**PROBLEM TO WORK ON:**
Please repeat the lines below exactly. Begin with the line containing "rw [State.setFb_fb, Framebuffer.pixel_blank]" and go on through the line containing "unfold Obligations.KeySkipsTestMaskedKey".

********************

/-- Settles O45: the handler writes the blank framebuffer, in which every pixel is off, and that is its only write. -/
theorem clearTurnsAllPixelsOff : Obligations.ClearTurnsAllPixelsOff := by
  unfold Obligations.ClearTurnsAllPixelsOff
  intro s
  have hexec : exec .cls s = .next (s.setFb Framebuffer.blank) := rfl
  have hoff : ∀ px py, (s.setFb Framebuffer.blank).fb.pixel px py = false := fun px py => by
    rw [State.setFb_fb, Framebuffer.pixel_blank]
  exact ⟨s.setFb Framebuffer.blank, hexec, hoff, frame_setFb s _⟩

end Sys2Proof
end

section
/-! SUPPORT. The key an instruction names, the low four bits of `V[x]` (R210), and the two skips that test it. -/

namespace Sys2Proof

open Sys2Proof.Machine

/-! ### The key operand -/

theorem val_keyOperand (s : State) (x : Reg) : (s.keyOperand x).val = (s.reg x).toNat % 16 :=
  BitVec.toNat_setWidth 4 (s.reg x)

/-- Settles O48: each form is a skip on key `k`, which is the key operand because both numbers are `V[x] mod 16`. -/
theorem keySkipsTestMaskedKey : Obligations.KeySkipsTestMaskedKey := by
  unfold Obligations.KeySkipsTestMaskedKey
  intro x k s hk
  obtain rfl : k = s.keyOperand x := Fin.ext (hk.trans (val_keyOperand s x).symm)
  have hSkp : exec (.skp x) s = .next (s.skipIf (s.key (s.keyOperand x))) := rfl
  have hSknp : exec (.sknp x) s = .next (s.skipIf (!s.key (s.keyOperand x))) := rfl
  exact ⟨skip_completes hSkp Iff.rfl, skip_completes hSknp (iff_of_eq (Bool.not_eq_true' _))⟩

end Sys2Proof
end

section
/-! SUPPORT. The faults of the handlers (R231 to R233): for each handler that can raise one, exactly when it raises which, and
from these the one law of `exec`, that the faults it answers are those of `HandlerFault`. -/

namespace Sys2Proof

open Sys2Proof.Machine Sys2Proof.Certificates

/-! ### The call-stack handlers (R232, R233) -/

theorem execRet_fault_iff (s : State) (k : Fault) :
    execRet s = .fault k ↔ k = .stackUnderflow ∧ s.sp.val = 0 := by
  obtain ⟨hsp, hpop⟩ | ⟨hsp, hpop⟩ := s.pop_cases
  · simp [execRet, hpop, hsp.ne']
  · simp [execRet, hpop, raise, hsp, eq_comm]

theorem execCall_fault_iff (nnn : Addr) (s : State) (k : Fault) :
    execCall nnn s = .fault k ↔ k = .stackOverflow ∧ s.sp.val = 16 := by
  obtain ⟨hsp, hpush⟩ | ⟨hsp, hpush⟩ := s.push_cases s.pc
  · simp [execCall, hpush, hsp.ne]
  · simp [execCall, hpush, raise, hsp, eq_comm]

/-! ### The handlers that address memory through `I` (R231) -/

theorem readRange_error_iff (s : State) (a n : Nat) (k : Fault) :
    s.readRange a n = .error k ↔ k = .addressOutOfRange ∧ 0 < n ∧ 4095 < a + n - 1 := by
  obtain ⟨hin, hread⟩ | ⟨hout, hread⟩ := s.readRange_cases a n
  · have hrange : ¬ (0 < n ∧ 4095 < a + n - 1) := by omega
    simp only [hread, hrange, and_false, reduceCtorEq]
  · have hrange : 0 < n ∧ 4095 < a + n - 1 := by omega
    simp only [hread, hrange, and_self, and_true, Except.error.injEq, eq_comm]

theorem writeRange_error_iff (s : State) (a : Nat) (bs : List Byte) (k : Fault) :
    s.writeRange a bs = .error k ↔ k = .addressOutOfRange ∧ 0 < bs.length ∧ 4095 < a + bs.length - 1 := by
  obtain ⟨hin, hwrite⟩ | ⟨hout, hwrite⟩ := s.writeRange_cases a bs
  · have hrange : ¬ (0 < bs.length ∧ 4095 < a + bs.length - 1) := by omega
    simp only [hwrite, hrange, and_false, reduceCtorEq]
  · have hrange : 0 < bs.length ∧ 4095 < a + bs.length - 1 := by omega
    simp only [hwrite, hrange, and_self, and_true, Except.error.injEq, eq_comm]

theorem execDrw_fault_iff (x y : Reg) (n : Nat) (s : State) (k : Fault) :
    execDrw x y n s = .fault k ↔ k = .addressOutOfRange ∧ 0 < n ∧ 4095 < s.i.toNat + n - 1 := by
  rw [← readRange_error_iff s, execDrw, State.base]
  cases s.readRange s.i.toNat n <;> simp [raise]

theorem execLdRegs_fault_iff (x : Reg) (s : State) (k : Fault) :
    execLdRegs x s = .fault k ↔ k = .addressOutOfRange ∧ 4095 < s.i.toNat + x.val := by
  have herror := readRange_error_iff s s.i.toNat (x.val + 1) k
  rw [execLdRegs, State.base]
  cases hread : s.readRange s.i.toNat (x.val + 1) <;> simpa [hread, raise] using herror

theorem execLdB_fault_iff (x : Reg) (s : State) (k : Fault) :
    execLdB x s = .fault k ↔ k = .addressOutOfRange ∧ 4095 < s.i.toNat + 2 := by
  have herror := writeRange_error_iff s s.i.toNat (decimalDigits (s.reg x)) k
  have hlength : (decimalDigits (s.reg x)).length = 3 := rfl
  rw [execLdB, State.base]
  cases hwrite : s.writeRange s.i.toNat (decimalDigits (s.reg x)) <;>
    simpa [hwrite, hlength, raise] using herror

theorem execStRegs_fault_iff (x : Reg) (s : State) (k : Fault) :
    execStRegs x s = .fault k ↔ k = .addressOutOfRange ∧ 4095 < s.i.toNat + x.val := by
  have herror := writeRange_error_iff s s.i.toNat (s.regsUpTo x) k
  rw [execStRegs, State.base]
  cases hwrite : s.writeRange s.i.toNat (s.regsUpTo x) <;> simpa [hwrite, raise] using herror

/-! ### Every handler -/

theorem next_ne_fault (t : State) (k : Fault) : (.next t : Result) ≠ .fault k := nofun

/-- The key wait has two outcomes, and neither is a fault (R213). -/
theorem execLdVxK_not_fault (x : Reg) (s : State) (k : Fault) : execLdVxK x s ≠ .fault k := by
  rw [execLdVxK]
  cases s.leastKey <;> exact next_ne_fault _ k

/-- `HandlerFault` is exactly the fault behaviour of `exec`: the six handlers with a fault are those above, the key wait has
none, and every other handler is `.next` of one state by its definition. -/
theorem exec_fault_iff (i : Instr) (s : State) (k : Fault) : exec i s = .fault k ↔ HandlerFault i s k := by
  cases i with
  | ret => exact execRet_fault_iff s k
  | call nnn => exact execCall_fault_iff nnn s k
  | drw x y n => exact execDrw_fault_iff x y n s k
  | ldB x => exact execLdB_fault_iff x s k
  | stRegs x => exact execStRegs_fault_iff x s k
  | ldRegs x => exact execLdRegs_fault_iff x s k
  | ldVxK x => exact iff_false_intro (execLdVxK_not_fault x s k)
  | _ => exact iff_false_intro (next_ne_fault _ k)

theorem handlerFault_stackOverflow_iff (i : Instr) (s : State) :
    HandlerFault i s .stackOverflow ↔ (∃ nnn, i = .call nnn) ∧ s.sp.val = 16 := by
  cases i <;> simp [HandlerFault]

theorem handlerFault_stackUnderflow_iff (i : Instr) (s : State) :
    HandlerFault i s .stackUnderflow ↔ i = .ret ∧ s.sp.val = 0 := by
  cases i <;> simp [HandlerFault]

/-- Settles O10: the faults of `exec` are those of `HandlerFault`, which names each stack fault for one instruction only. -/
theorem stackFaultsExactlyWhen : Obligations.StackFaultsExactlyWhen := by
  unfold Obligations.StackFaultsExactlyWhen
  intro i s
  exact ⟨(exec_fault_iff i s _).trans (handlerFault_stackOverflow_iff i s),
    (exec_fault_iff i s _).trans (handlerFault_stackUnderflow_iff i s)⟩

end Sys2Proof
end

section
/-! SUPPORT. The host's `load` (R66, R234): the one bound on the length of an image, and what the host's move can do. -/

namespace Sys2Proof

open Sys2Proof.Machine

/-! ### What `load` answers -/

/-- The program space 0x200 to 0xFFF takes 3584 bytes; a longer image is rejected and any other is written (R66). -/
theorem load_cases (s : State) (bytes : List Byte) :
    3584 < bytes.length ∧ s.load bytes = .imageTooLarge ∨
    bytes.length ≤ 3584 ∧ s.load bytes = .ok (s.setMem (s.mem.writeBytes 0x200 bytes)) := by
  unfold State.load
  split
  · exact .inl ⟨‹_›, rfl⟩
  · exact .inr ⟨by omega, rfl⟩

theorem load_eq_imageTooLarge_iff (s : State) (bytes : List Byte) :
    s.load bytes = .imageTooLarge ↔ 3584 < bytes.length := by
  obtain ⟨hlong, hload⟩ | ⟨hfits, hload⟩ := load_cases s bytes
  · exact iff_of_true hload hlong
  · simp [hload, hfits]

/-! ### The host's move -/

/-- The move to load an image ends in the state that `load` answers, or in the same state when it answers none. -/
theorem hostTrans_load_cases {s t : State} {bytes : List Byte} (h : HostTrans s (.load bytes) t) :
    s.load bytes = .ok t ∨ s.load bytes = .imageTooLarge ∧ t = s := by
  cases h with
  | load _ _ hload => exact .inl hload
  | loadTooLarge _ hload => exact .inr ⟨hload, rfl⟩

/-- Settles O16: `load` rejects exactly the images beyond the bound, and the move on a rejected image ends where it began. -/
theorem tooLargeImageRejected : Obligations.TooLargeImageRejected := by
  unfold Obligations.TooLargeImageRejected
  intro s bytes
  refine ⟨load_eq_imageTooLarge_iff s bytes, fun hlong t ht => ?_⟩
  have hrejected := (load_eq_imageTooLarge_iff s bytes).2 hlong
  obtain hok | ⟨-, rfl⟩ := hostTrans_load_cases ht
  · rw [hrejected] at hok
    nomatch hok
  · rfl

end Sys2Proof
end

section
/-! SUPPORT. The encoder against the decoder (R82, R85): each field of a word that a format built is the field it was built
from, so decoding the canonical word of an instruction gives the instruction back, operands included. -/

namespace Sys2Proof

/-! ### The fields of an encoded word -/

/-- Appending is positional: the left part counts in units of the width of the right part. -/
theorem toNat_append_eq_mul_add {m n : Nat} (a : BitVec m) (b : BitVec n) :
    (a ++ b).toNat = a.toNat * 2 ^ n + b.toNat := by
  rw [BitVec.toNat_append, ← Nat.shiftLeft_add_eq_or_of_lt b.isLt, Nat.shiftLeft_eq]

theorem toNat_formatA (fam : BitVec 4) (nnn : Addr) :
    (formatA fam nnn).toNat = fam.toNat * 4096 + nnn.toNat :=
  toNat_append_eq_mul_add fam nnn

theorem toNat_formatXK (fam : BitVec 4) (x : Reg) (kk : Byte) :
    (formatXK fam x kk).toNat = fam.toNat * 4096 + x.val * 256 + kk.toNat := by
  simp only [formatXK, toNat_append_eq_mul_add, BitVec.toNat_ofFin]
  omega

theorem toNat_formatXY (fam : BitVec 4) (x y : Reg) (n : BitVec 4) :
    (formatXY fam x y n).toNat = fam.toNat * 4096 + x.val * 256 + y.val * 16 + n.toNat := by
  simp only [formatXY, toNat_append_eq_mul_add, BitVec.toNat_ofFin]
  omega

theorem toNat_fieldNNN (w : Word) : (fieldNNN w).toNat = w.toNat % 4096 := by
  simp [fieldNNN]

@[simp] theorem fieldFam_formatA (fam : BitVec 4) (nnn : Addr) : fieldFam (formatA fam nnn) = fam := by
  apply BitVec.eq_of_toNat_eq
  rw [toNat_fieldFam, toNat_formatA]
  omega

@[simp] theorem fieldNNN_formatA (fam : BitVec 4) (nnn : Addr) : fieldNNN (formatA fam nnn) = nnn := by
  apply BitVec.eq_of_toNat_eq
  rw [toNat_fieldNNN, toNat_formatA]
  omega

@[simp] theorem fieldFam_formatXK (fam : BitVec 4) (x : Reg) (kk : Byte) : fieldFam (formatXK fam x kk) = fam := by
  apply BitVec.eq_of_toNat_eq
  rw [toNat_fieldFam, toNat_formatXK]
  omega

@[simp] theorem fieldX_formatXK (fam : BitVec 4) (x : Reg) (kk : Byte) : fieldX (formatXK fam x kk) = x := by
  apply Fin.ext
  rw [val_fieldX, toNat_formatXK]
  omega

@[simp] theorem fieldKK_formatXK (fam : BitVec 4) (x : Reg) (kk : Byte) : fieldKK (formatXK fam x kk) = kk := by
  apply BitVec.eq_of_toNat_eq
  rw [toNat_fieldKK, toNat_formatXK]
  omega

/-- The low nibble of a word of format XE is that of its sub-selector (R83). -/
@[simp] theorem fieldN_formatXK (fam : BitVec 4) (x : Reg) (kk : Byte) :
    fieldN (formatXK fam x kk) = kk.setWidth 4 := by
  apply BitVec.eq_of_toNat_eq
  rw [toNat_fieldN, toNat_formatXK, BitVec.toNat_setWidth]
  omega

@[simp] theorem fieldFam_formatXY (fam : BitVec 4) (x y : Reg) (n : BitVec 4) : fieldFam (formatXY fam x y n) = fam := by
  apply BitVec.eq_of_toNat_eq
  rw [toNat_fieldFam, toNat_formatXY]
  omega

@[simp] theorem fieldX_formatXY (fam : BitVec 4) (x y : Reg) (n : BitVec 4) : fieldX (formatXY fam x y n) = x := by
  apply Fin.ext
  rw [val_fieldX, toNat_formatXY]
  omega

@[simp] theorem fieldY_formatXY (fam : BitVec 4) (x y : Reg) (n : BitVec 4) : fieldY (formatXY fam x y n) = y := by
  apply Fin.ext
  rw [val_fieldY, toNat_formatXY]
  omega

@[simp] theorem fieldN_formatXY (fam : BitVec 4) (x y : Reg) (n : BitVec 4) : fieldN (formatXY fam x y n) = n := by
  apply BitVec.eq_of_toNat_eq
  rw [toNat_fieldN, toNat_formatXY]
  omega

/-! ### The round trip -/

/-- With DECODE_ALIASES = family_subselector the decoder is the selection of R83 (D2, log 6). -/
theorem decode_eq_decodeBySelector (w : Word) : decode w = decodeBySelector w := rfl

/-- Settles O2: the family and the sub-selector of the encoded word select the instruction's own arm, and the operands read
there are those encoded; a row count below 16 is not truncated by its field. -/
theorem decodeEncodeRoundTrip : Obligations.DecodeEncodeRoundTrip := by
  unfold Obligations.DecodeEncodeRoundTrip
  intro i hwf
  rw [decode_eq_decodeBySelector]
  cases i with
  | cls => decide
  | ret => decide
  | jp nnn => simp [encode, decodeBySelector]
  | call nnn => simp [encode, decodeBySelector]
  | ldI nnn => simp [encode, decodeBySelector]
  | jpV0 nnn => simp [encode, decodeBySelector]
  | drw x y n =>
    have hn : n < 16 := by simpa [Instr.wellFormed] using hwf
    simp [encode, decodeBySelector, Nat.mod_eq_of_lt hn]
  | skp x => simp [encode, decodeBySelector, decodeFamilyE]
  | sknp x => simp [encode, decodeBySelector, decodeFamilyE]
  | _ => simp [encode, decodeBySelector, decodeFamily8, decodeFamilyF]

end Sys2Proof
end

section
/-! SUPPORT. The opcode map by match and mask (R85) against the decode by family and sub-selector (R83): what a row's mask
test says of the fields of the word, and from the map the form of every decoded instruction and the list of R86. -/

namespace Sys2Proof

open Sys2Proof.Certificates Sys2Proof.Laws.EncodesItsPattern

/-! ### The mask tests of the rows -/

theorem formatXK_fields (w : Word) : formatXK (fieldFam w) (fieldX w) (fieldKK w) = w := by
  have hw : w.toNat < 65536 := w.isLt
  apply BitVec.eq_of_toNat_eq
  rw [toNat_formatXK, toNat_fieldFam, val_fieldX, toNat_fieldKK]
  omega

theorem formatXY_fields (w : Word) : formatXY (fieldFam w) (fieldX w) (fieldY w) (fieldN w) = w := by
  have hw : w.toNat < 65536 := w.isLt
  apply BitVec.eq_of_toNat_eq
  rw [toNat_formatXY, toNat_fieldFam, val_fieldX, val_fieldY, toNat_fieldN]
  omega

********************

**RESULT FOR THIS EXERCISE:**
    rw [State.setFb_fb, Framebuffer.pixel_blank]
  exact ⟨s.setFb Framebuffer.blank, hexec, hoff, frame_setFb s _⟩

end Sys2Proof
end

section
/-! SUPPORT. The key an instruction names, the low four bits of `V[x]` (R210), and the two skips that test it. -/

namespace Sys2Proof

open Sys2Proof.Machine

/-! ### The key operand -/

theorem val_keyOperand (s : State) (x : Reg) : (s.keyOperand x).val = (s.reg x).toNat % 16 :=
  BitVec.toNat_setWidth 4 (s.reg x)

/-- Settles O48: each form is a skip on key `k`, which is the key operand because both numbers are `V[x] mod 16`. -/
theorem keySkipsTestMaskedKey : Obligations.KeySkipsTestMaskedKey := by
  unfold Obligations.KeySkipsTestMaskedKey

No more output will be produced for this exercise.